Set down, character for character, everything in the records below from the line holding "let a := i.natAbs" down to the line holding "PRECOND (R652). -/", and no other line.

######

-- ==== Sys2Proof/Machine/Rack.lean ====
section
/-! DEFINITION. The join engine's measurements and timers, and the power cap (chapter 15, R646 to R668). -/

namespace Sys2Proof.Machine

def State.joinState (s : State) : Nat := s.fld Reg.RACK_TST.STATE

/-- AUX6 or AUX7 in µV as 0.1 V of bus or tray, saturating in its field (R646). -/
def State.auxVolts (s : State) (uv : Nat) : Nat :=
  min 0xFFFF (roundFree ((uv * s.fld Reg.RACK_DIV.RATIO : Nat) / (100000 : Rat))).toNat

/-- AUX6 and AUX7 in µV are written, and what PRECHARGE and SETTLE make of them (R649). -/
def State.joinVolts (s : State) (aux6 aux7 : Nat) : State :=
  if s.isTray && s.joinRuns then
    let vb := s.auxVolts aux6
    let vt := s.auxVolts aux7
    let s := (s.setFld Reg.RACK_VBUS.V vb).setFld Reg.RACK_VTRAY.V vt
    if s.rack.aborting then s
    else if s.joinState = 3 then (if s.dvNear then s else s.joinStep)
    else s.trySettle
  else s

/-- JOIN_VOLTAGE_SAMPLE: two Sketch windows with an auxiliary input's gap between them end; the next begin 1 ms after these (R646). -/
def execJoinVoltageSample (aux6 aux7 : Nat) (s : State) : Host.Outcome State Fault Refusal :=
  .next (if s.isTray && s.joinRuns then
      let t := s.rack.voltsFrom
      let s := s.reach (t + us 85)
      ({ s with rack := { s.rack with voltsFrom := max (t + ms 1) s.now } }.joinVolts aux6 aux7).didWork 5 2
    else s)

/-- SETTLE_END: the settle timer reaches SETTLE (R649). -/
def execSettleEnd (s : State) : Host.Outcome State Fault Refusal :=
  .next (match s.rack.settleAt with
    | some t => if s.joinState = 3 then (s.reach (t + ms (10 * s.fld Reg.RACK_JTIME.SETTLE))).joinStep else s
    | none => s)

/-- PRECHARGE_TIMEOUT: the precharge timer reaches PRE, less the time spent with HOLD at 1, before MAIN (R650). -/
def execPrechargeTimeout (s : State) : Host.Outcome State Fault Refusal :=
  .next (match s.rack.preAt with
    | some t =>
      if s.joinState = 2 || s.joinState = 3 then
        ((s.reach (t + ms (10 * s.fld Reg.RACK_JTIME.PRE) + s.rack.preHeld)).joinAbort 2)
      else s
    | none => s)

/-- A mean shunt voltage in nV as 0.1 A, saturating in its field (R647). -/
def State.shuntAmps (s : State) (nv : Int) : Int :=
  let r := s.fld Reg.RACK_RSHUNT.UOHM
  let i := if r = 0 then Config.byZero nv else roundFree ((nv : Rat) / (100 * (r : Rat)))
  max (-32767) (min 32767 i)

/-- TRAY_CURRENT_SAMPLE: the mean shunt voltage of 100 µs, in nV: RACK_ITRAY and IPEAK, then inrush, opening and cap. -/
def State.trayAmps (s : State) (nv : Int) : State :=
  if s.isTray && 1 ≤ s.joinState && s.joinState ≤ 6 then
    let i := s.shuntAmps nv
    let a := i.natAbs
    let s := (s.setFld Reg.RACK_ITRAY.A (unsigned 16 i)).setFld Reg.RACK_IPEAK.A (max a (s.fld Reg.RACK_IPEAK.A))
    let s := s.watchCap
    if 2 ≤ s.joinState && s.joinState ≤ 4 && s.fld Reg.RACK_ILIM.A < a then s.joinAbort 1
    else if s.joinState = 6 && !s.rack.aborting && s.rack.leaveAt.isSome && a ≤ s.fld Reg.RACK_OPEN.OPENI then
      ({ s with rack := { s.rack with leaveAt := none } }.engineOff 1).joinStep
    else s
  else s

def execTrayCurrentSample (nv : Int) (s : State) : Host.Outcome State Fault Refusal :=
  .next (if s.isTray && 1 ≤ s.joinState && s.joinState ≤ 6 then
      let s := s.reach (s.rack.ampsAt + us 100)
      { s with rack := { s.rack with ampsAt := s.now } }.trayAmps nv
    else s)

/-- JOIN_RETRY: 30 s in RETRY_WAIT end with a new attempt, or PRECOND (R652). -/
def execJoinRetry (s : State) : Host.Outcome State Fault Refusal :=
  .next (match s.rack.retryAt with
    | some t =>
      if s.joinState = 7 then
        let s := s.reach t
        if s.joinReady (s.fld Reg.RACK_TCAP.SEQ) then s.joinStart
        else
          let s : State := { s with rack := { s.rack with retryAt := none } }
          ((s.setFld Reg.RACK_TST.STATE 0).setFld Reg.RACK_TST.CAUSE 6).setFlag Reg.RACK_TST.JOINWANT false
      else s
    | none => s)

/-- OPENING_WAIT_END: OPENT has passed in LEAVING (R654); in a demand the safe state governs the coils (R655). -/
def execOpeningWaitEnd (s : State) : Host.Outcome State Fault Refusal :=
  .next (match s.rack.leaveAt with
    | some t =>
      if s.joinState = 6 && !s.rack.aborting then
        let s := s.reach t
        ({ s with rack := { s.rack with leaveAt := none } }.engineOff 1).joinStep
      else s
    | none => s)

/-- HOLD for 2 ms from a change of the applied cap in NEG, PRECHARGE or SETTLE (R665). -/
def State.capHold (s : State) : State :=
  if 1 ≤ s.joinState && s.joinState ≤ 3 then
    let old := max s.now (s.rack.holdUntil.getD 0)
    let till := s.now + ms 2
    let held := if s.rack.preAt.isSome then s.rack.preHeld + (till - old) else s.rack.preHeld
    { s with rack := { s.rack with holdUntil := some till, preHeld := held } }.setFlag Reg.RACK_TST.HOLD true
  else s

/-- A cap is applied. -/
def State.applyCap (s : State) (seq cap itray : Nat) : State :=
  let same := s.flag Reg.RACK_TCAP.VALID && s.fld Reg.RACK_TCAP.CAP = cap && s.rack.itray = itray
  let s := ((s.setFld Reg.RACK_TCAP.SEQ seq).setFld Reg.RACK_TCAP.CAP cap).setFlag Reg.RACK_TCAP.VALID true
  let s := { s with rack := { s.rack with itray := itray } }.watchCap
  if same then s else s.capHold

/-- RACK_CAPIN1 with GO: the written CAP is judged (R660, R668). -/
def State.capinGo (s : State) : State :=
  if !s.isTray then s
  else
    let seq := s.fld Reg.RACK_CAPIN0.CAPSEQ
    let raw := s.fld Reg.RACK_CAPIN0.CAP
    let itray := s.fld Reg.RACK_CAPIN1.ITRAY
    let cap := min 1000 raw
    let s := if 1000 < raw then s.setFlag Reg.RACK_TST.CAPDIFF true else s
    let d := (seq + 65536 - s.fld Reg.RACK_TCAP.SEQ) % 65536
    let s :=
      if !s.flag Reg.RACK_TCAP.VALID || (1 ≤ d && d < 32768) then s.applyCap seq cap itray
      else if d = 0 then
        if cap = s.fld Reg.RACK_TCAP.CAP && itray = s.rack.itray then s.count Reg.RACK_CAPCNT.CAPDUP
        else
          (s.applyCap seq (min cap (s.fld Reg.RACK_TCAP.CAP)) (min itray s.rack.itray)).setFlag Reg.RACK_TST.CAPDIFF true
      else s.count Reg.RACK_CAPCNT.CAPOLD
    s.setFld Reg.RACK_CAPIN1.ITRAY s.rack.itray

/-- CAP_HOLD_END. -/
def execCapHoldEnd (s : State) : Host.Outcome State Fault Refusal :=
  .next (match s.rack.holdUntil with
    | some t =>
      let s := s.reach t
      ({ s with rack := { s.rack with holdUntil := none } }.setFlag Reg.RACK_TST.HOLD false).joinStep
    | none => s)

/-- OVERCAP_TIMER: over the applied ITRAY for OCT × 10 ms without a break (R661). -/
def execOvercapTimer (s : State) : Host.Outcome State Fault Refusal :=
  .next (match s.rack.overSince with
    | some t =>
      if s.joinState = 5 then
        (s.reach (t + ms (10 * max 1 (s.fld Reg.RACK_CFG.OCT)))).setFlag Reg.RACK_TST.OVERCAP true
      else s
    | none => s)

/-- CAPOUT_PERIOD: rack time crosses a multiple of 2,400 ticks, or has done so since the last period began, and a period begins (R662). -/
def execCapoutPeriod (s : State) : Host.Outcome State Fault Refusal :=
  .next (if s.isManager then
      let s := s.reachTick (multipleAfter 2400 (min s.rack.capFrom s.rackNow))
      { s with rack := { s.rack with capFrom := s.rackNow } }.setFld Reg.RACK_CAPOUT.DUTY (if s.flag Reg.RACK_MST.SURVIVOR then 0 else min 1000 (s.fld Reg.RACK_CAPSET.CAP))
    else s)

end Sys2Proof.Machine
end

######

▶ _RESULT OF THIS EXERCISE_:
    let a := i.natAbs
    let s := (s.setFld Reg.RACK_ITRAY.A (unsigned 16 i)).setFld Reg.RACK_IPEAK.A (max a (s.fld Reg.RACK_IPEAK.A))
    let s := s.watchCap
    if 2 ≤ s.joinState && s.joinState ≤ 4 && s.fld Reg.RACK_ILIM.A < a then s.joinAbort 1
    else if s.joinState = 6 && !s.rack.aborting && s.rack.leaveAt.isSome && a ≤ s.fld Reg.RACK_OPEN.OPENI then
      ({ s with rack := { s.rack with leaveAt := none } }.engineOff 1).joinStep
    else s
  else s

def execTrayCurrentSample (nv : Int) (s : State) : Host.Outcome State Fault Refusal :=
  .next (if s.isTray && 1 ≤ s.joinState && s.joinState ≤ 6 then
      let s := s.reach (s.rack.ampsAt + us 100)
      { s with rack := { s.rack with ampsAt := s.now } }.trayAmps nv
    else s)

/-- JOIN_RETRY: 30 s in RETRY_WAIT end with a new attempt, or PRECOND (R652). -/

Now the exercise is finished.